Goal of the exercise: Search the material below for the string "lvdsClock". Return every line that holds it.
(Beginning of Data excerpts)
-- ==== Sys2Proof/Machine/Pins.lean ====
section
/-!
DEFINITION. What the balls do in each phase: control and debug balls (Table 02-3), Turnover balls (Table 02-5), the log balls of
DRAIN (R61), the pairs of the display ports (Table 02-8), the sync signals of a raster (R310), and the
clocks and frames of the audio ports (R424, R426).
-/
namespace Sys2Proof.Machine

/-- Only the balls on VBAT have a supply (R46). -/
def State.balls (s : State) : Bool := s.chip.phase != .off && s.chip.phase != .seep

/-- MGMT_SCL and MGMT_SDA (Table 02-3). -/
def State.mgmtBall (s : State) : Ball :=
  if !s.balls then .unpowered else if s.chip.phase = .reset then .hiZ else .i2c

/-- TDO: high impedance while JTAG_EN is 0 (R50). -/
def State.tdoBall (s : State) : Ball :=
  if !s.balls then .unpowered else if s.on F.CHIP_DEBUG_JTAG_EN then .test else .hiZ

/-- SVC_CLK and SVC_DATA carry frames from BOOT on (Table 02-3); each frame is sent as `Sent`. -/
def State.svcIdle (s : State) : Ball := if s.balls then .low else .unpowered

/-- SAFE_OK (R47). -/
def State.safeOkBall (s : State) : Ball :=
  if !s.balls then .unpowered else if s.pins.safeOk then .high else .low

/-- THERM_n is open-drain (Table 02-3). -/
def State.thermBall (s : State) : Ball :=
  if !s.balls then .unpowered else if s.chip.phase != .reset && s.pins.thermLow then .low else .hiZ

/-- PWR_REQ is on VBAT (Table 02-3). -/
def State.pwrReqBall (s : State) : Ball := if s.pins.pwrReq then .high else .low

/-- TURN0 to TURN11 without the flash and out of DRAIN: their RUN state (Table 02-5). -/
def turnRun (n : Nat) : Ball := if n = 0 || n = 2 then .high else if n = 1 then .low else .keeper

/-- TURN0 to TURN11 in DRAIN and TEST (Table 02-5): the log on TURN1 and TURN3 to TURN7. -/
def turnDrain (n : Nat) : Ball :=
  if n = 1 then .logClk else if n = 3 then .logValid
  else if 4 ≤ n && n ≤ 7 then .logData (Fin.ofNat 4 (n - 4)) else turnRun n

/-- Turnover ball `n` (R51). -/
def State.turnBall (s : State) (n : Nat) : Ball :=
  if !s.balls then .unpowered
  else if s.chip.phase = .reset then (if n = 0 || 11 < n then .hiZ else .strap)
  else if n = 12 then (if s.chip.phase = .run then .sbSync else .hiZ)
  else if n = 13 then (if s.chip.phase = .run then .sbAlert else .hiZ)
  else if s.chip.phase = .drain || s.chip.phase = .test then turnDrain n
  else if s.pins.turnFlash then .flash else turnRun n

/-- LOG_CLK runs (R61). -/
def State.logClockRuns (s : State) : Bool := s.chip.phase == .drain || s.chip.phase == .test

/-- Pair `k` of a port of electrical type `t` (Table 02-8). -/
def pairUse (t k : Nat) : Ball :=
  if t = 1 || t = 2 then (if k < 4 then .lane (Fin.ofNat 4 k) else if k = 8 then .aux else .hiZ)
  else if t = 3 then
    (if k < 4 then .lvdsData false (Fin.ofNat 4 k) else if k = 4 then .lvdsClock false
     else if k < 9 then .lvdsData true (Fin.ofNat 4 (k - 5)) else .lvdsClock true)
  else .hiZ

/-- Pair `k` of display port `p` (R62, R63, R65). -/
def State.pairBall (s : State) (p k : Nat) : Ball :=
  if !s.balls then .unpowered
  else if bit s.pins.portHiZ p then .hiZ else pairUse (bits (s.rd F.CHIP_PORT_TYPE_TYPES) (2 * p + 1) (2 * p)) k

/-! ### Raster (R310) -/

/-- Blanking lines before the first V_SYNC line and before the first V_BACK line of the frame that head `h` is in. -/
def State.frontLines (s : State) (h : Nat) : Nat := if s.on F.OUT_HEAD_STAT_ABORT h then 0 else (s.head h).vFront

/-- VSYNC is asserted from the start of the first V_SYNC line to the start of the first V_BACK line. -/
def State.vsyncOn (s : State) (h : Nat) : Bool :=
  (s.oh h).stage.frames && decide (s.frontLines h ≤ s.lineNow h) && decide (s.lineNow h < s.frontLines h + (s.head h).vSync)

/-- Pixel periods since the line's start: it begins with its H_ACTIVE period. -/
def State.columnNow (s : State) (h : Nat) : Nat :=
  let c := s.head h
  (s.elapsed - (s.oh h).fsAt) * c.pclk / 1000000 % max 1 (c.hActive + c.hFront + c.hSync + c.hBack)

/-- HSYNC is asserted for the H_SYNC period. -/
def State.hsyncOn (s : State) (h : Nat) : Bool :=
  let c := s.head h
  (s.oh h).stage.frames && decide (c.hActive + c.hFront ≤ s.columnNow h) && decide (s.columnNow h < c.hActive + c.hFront + c.hSync)

/-- Levels of HSYNC and VSYNC under SYNC_POL (bit 0 and bit 1: active high). -/
def State.hsyncLevel (s : State) (h : Nat) : Bool := s.hsyncOn h == bit (s.head h).syncPol 0
def State.vsyncLevel (s : State) (h : Nat) : Bool := s.vsyncOn h == bit (s.head h).syncPol 1

/-- Data enable: the H_ACTIVE period of the V_ACTIVE lines, and not after an abort (R318). -/
def State.dataEnable (s : State) (h : Nat) : Bool :=
  s.lineActive h && decide (s.columnNow h < (s.head h).hActive) && !(s.oh h).aborting

/-! ### Audio ports (R424, R426, Table 15-2) -/

/-- MCLK of port `n` in Hz; 0 while it is not driven. -/
def State.mclkHz (s : State) (n : Nat) : Nat :=
  let fs := (s.tdmSlot n).fs
  if !(s.poolOn && s.on F.POOL_TDM_CFG_MCLK_EN n) then 0
  else if fs = 3 ∨ fs = 5 ∨ fs = 7 then 22579200 else 24576000

/-- BCLK of a master port in Hz: 32 clocks for each slot; 0 where the port does not drive it. -/
def State.bclkHz (s : State) (n : Nat) : Nat :=
  let p := s.tdmSlot n
  if s.tdmOn n && !s.on F.POOL_TDM_CFG_ROLE n then rateHz p.fs * p.slots * 32 else 0

/-- The bit of a frame at which FSYNC is active: the first of slot 0, or the one before it. -/
def State.fsyncBit (s : State) (n : Nat) : Nat :=
  if s.on F.POOL_TDM_CFG_DELAY n then (s.tdmSlot n).slots * 32 - 1 else 0

/-- The level of FSYNC at bit `b` of a frame; FSYNC_POL 1 is active low. -/
def State.fsyncLevel (s : State) (n b : Nat) : Bool := (b == s.fsyncBit n) != s.on F.POOL_TDM_CFG_FSYNC_POL n

/-- Bit `b` of a frame on DOUT: the samples of the slots, most significant bit first in bits [31:8] of each. -/
def doutBit (frame : List Int) (b : Nat) : Bool := bit (256 * toTwos 24 (frame.getD (b / 32) 0)) (31 - b % 32)

/-- PDM_CLKc in Hz: 64 times the FS of the used microphones of its clock. -/
def State.pdmHz (s : State) (c : Nat) : Nat :=
  match ((List.range 4).map fun k => s.pslot (8 + 4 * c + k)).find? fun p => p.slots != 0 with
  | some p => if s.poolOn && bit (s.rd F.POOL_PDM_CFG_EN) c then 64 * rateHz p.fs else 0
  | none => 0

end Sys2Proof.Machine
end

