theorem witness_ChipPhases :
    (∃ (r : BootReport) (s : State), s.chip.phase = .boot ∧ r.dram = false ∧ s.rd F.CHIP_BOOT_STAT_FAIL = 0 ∧ s.rd F.CHIP_BOOT_STAT_STEP = 0) ∧
    (∃ (r : BootReport) (n : Nat) (ts : List Nat) (s : State), s.chip.phase = .boot ∧ r.dram = false ∧ s.rd F.CHIP_BOOT_STAT_FAIL = 0 ∧ (n, ts) ∈ [(5,
        [0x20]), (6, [0x30]), (11, [0x30, 0x31, 0x32, 0x33, 0x34, 0x35]), (12, [0x40])] ∧ s.rd F.CHIP_BOOT_STAT_STEP = n - 1 ∧ s.lateBad n ts = none)
        ∧
    (∃ (r : BootReport) (n : Nat) (s : State), s.chip.phase = .boot ∧ r.dram = false ∧ s.rd F.CHIP_BOOT_STAT_FAIL = 0 ∧ (n = 7 ∨ n = 8) ∧ s.rd
        F.CHIP_BOOT_STAT_STEP = n - 1 ∧ s.safetyAt (n - 5) = true) ∧
    (∃ (r : BootReport) (s : State), s.chip.phase = .boot ∧ r.dram = false ∧ s.rd F.CHIP_BOOT_STAT_FAIL = 0 ∧ s.rd F.CHIP_BOOT_STAT_STEP = 8 ∧
        s.safetyLit = true) ∧
    (∃ (r : BootReport) (s : State), s.chip.phase = .boot ∧ r.dram = true ∧ s.dramMay = true ∧ r.supported = false) ∧
    (∃ (r : BootReport) (s : State), s.chip.phase = .boot ∧ r.dram = true ∧ s.dramMay = true ∧ r.supported = true) ∧
    (∃ (r : BootReport) (s : State), s.chip.phase = .boot ∧ r.dram = false ∧ s.rd F.CHIP_BOOT_STAT_FAIL = 0 ∧ s.rd F.CHIP_BOOT_STAT_STEP = 13) ∧
    (∃ (o : Fin 32768) (data : List Byte) (s : State), s.windowOpen = true ∧ s.loadReady = true ∧ data ≠ [] ∧ o.val + data.length ≤ 32768 ∧ o.val %
        1024 + data.length ≤ 1024 ∧ 32768 * s.chip.imgldBank + o.val + data.length ≤ s.chip.imgldSize) ∧
    (∃ (o : Fin 32768) (data : List Byte) (s : State), s.windowOpen = true ∧ s.loadReady = true ∧ s.chip.imgldSize ≤ 32768 * s.chip.imgldBank + o.val)
        ∧
    (∃ (s : State), s.windowOpen = true ∧ s.loadReady = true) ∧
    (∃ (s : State), s.windowOpen = true ∧ s.chip.stagedBusy = false) ∧
    (∃ (code k : Nat) (s : State), s.chip.stagedBusy = true ∧ s.chip.phase = .boot ∧ s.stagedBad = some (code, k) ∧ code < 32 ∧ k < 256) ∧
    (∃ (ini : Initiator) (limit : BitVec 10) (s : State), s.onBus ini ∧ s.chip.phase = .run ∧ s.isSec ini = true ∧ s.cascade = false ∧ s.rd
        F.RIP_SPILL_STAT_SAFE = 0 ∧ s.room 0) ∧
    (∃ (ini : Initiator) (limit : BitVec 10) (s : State), s.onBus ini ∧ s.chip.phase = .run ∧ s.isSec ini = true ∧ (s.dipToken = false ∨ s.rd
        F.RIP_SPILL_STAT_SAFE = 1) ∧ s.room 13) ∧
    (∃ (ini : Initiator) (s : State), s.onBus ini ∧ s.chip.phase = .dip ∧ s.isSec ini = true ∧ s.chip.dipEnding = false ∧ s.cascade = false) ∧
    (∃ (s : State), s.chip.phase = .dip ∧ s.chip.dipEnding = false ∧ s.chip.dipEnd ≤ s.elapsed ∧ s.cascade = false ∧ s.room 14) ∧
    (∃ (s : State), s.chip.phase = .dip ∧ s.chip.dipEnding = true ∧ s.chip.flashOp = none ∧ s.room 0) ∧
    (∃ (ini : Initiator) (v : Word) (s : State), s.onBus ini ∧ s.isSec ini = true ∧ s.chip.flashOp = none ∧ bit v.toNat 31 = true ∧ s.chip.phase =
        .dip ∧ s.chip.dipEnding = false) ∧
    (∃ (ini : Initiator) (v : Word) (s : State), s.onBus ini ∧ s.isSec ini = true ∧ s.chip.flashOp = none ∧ bit v.toNat 31 = true ∧ s.chip.phase ≠
        .dip ∧ s.room 15) ∧
    (∃ (ini : Initiator) (v : Word) (s : State), s.onBus ini ∧ s.isSec ini = true ∧ (bit v.toNat 31 = false ∨ s.chip.flashOp.isSome = true)) ∧
    (∃ (data : List Byte) (len : Nat) (s : State), s.chip.flashOp = some (true, len) ∧ s.chip.pendingShutdown = none) ∧
    (∃ (data : List Byte) (len : Nat) (s : State), s.chip.flashOp = some (false, len) ∧ s.chip.pendingShutdown = none) ∧
    (∃ (ini : Initiator) (s : State), s.onBus ini ∧ s.chip.phase = .run ∧ s.isSec ini = true ∧ s.chip.flashOp = none) ∧
    (∃ (ini : Initiator) (s : State), s.onBus ini ∧ s.chip.phase = .run ∧ s.isSec ini = true ∧ s.chip.flashOp = none) ∧
    (∃ (ini : Initiator) (op : Bool × Nat) (s : State), s.onBus ini ∧ s.chip.phase = .dip ∧ s.isSec ini = true ∧ s.chip.flashOp = some op) ∧
    (∃ (n : Nat) (s : State), s.chip.phase = .drain ∧ s.chip.kind ≠ .powerFail ∧ (n = 1 ∨ (n = 5 ∧ s.headsOff = true)) ∧ s.chip.drainStep + 1 = n) ∧
    (∃ (s : State), s.chip.phase = .drain ∧ s.chip.kind ≠ .powerFail ∧ 2 ≤ s.chip.drainStep ∧ s.chip.drainLogged = false) ∧
    (∃ (s : State), s.chip.phase = .drain ∧ s.chip.kind ≠ .powerFail ∧ s.chip.drainStep = 5 ∧ s.chip.drainLogged = true) ∧
    (∃ (s : State), s.chip.phase = .drain ∧ s.chip.kind = .powerFail ∧ s.chip.drainStep = 2) ∧
    (∃ (s : State), s.chip.phase = .drain ∧ s.chip.kind = .powerFail ∧ s.chip.drainStep = 3) ∧
    (∃ (s : State), s.chip.phase = .drain ∧ s.chip.kind = .thermal ∧ s.chip.drainStep = 7) ∧
    (∃ (s : State), s.chip.phase = .drain ∧ (s.chip.kind = .off ∨ s.chip.kind = .restart) ∧ s.chip.drainStep = 7 ∧ s.room 0) ∧
    (∃ (r : MarchReport) (s : State), s.chip.phase = .test ∧ s.chip.kind = .restart) ∧
    (∃ (r : MarchReport) (s : State), s.chip.phase = .test ∧ s.chip.kind = .off) ∧
    (∃ (mV us : Nat) (m : MarchReport) (s : State), 10 ≤ us ∧ mV < 1000 * s.pfailVolts ∧ s.rd F.CHIP_PFAIL_EN = 1 ∧ s.chip.phase = .test) ∧
    (∃ (mV us : Nat) (m : MarchReport) (s : State), (us < 10 ∨ 1000 * s.pfailVolts ≤ mV ∨ s.rd F.CHIP_PFAIL_EN = 0)) ∧
    (∃ (mV us : Nat) (m : MarchReport) (s : State), 10 ≤ us ∧ mV < 1000 * s.pfailVolts ∧ s.rd F.CHIP_PFAIL_EN = 1 ∧ s.chip.phase = .run) ∧
    (∃ (tj : Int) (m : MarchReport) (s : State), 130 ≤ tj ∧ s.chip.phase = .run) ∧
    (∃ (tj : Int) (m : MarchReport) (s : State), 130 ≤ tj ∧ s.chip.phase = .drain ∧ (s.chip.kind = .off ∨ s.chip.kind = .restart)) ∧
    (∃ (tj : Int) (m : MarchReport) (s : State), 130 ≤ tj ∧ s.chip.phase = .test) :=
  ⟨⟨zBootReport, (((base.modChip fun x => { x with phase := .boot })).wr F.CHIP_BOOT_STAT_FAIL 0).wr F.CHIP_BOOT_STAT_STEP 0, by decide +kernel⟩,
    ⟨zBootReport, 5, [0x20], (((base.modChip fun x => { x with phase := .boot })).wr F.CHIP_BOOT_STAT_FAIL 0).wr F.CHIP_BOOT_STAT_STEP 4,
        by decide +kernel⟩,
    ⟨zBootReport, 7, (((base.modChip fun x => { x with phase := .boot })).wr F.CHIP_BOOT_STAT_FAIL 0).wr F.CHIP_BOOT_STAT_STEP 6, by decide +kernel⟩,
    ⟨zBootReport, (((base.modChip fun x => { x with phase := .boot })).wr F.CHIP_BOOT_STAT_FAIL 0).wr F.CHIP_BOOT_STAT_STEP 8, by decide +kernel⟩,
    ⟨{ zBootReport with dram := true, supported := false }, ((base.modChip fun x => { x with phase := .boot })).wr F.CHIP_BOOT_STAT_STEP 2,
        by decide +kernel⟩,
    ⟨{ zBootReport with dram := true, supported := true }, ((base.modChip fun x => { x with phase := .boot })).wr F.CHIP_BOOT_STAT_STEP 2,
        by decide +kernel⟩,
    ⟨zBootReport, (((base.modChip fun x => { x with phase := .boot })).wr F.CHIP_BOOT_STAT_FAIL 0).wr F.CHIP_BOOT_STAT_STEP 13, by decide +kernel⟩,
    ⟨0, [1, 2], window, by decide +kernel⟩,
    ⟨1000, [1, 2], window, by decide +kernel⟩,
    ⟨window, by decide +kernel⟩,
    ⟨(window.modChip fun x => { x with stagedBusy := false }), by decide +kernel⟩,
    ⟨2, 255, (((base.modChip fun x => { x with stagedBusy := true })).modChip fun x => { x with phase := .boot }), by decide +kernel⟩,
    ⟨.pair 0, 0, ((base.modChip fun x => { x with phase := .run })).wr F.RIP_SPILL_STAT_SAFE 0, by unfold State.onBus State.room; decide +kernel⟩,
    ⟨.pair 0, 0, ((base.modChip fun x => { x with phase := .run })).wr F.RIP_SPILL_STAT_SAFE 1, by unfold State.onBus State.room; decide +kernel⟩,
    ⟨.pair 0, (((base.modChip fun x => { x with phase := .dip })).modChip fun x => { x with dipEnding := false }),
        by unfold State.onBus; decide +kernel⟩,
    ⟨(((base.modChip fun x => { x with phase := .dip })).modChip fun x => { x with dipEnding := false }), by unfold State.room; decide +kernel⟩,
    ⟨(((((base.modChip fun x => { x with phase := .dip })).modChip fun x => { x with dipEnding := true })).modChip fun x =>
        { x with flashOp := none }), by unfold State.room; decide +kernel⟩,
    ⟨.pair 0, 0x80000000, (((((base.modChip fun x => { x with flashOp := none })).modChip fun x => { x with phase := .dip })).modChip fun x =>
        { x with dipEnding := false }), by unfold State.onBus; decide +kernel⟩,
    ⟨.pair 0, 0x80000000, (base.modChip fun x => { x with flashOp := none }), by unfold State.onBus State.room; decide +kernel⟩,
    ⟨.pair 0, 0, base, by unfold State.onBus; decide +kernel⟩,
    ⟨[], 0, (((base.modChip fun x => { x with flashOp := some (true, 0) })).modChip fun x => { x with pendingShutdown := none }), by decide +kernel⟩,
    ⟨[], 0, (((base.modChip fun x => { x with flashOp := some (false, 0) })).modChip fun x => { x with pendingShutdown := none }), by decide +kernel⟩,
    ⟨.pair 0, (((base.modChip fun x => { x with phase := .run })).modChip fun x => { x with flashOp := none }),
        by unfold State.onBus; decide +kernel⟩,
    ⟨.pair 0, (((base.modChip fun x => { x with phase := .run })).modChip fun x => { x with flashOp := none }),
        by unfold State.onBus; decide +kernel⟩,
    ⟨.pair 0, (false, 0), (((base.modChip fun x => { x with phase := .dip })).modChip fun x => { x with flashOp := some ((false, 0)) }),
        by unfold State.onBus; decide +kernel⟩,
    ⟨1, (base.modChip fun x => { x with phase := .drain }), by decide +kernel⟩,
    ⟨(((((base.modChip fun x => { x with phase := .drain })).modChip fun x => { x with drainLogged := false })).modChip fun c =>
        { c with drainStep := 2 }), by decide +kernel⟩,
    ⟨(((((base.modChip fun x => { x with phase := .drain })).modChip fun x => { x with drainStep := 5 })).modChip fun x =>
        { x with drainLogged := true }), by decide +kernel⟩,
    ⟨(((((base.modChip fun x => { x with phase := .drain })).modChip fun x => { x with kind := .powerFail })).modChip fun x =>
        { x with drainStep := 2 }), by decide +kernel⟩,
    ⟨(((((base.modChip fun x => { x with phase := .drain })).modChip fun x => { x with kind := .powerFail })).modChip fun x =>
        { x with drainStep := 3 }), by decide +kernel⟩,
    ⟨(((((base.modChip fun x => { x with phase := .drain })).modChip fun x => { x with kind := .thermal })).modChip fun x =>
        { x with drainStep := 7 }), by decide +kernel⟩,
    ⟨(((base.modChip fun x => { x with phase := .drain })).modChip fun x => { x with drainStep := 7 }), by unfold State.room; decide +kernel⟩,
    ⟨zMarchReport, (((base.modChip fun x => { x with phase := .test })).modChip fun x => { x with kind := .restart }), by decide +kernel⟩,
    ⟨zMarchReport, (((base.modChip fun x => { x with phase := .test })).modChip fun x => { x with kind := .off }), by decide +kernel⟩,
    ⟨0, 10, zMarchReport, ((base.wr F.CHIP_PFAIL_EN 1).modChip fun x => { x with phase := .test }), by decide +kernel⟩,
    ⟨0, 0, zMarchReport, base, by decide +kernel⟩,
    ⟨0, 10, zMarchReport, ((base.wr F.CHIP_PFAIL_EN 1).modChip fun x => { x with phase := .run }), by decide +kernel⟩,
    ⟨130, zMarchReport, (base.modChip fun x => { x with phase := .run }), by decide +kernel⟩,
    ⟨130, zMarchReport, (base.modChip fun x => { x with phase := .drain }), by decide +kernel⟩,
    ⟨130, zMarchReport, (base.modChip fun x => { x with phase := .test }), by decide +kernel⟩⟩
(End of Data excerpts)
Response to this exercise:
    (if k < 4 then .lvdsData false (Fin.ofNat 4 k) else if k = 4 then .lvdsClock false
     else if k < 9 then .lvdsData true (Fin.ofNat 4 (k - 5)) else .lvdsClock true)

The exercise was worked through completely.